The route of this, it suggested, was the ‘lack of knowledge and experience of social care within the department and senior levels of the NHS’.

MPs recommended that planning for future pandemics should have ‘a more developed and explicit consideration of the intense interaction between the NHS and social care’, and that the prominence of the sector in the DHSC should be enhanced.

‘It [the government] must ensure that there is parity between the health and care sectors so that social care is given proper priority in a future crisis,’ said the report.

‘Long term reform of social care is overdue and should be pursued as a matter of urgency.’

New funding

In September, MPs voted in favour of an increase to National Insurance to fund the NHS and social care, in a plan which the Prime Minister called ‘the biggest catch-up programme’ in UK history.

The report referenced this move but said: ‘We note that despite the Government’s recent announcement the level of new investment in social care from 2023/24 remains unclear.’

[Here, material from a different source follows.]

-- ==== Sys2Proof/Laws/State.lean ====
section
/-! SUPPORT. One lemma per field per update of the machine's state and of a sett, true by computation: later proofs never unfold a
record update. -/

namespace Sys2Proof.Machine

It added that this report was only an initial assessment of the handling of the pandemic and a public inquiry to examine the response in more detail should be launched ‘as soon as possible’.

Responding to the report, the deputy chief executive of NHS Providers, Saffron Cordery, said: ‘A lack of coherent national policy making to protect social care and care homes, the speed with which social distancing measures were adopted and later lifted by government, and the performance of the Test and Trace system, have all understandably come under criticism.

‘The consequences of those decisions have left a devastating legacy: over 150,000 deaths linked to Covid-19 across the UK with a tragic and disproportionate impact on health and care staff from Black, Asian and minority ethnic backgrounds, and the exposure of deep social, economic and health inequalities for Black, Asian and minority communities, which will take years to address.’

However, the report did praise the UK’s Covid vaccination programme, which it said was one of the ‘most effective initiatives in UK history’.

A Government spokesperson said: ‘Throughout the pandemic we have been guided by scientific and medical experts and we never shied away from taking quick and decisive action to save lives and protect our NHS, including introducing restrictions and lockdowns.

‘Thanks to a collective national effort, we avoided NHS services becoming overwhelmed and our phenomenal vaccination programme has built a wall of defence, with over 24.3 million infections prevented and more than 130,000 lives saved so far.

‘As the Prime Minister has said, we are committed to learning lessons from the pandemic and have committed to holding a full public inquiry in Spring.’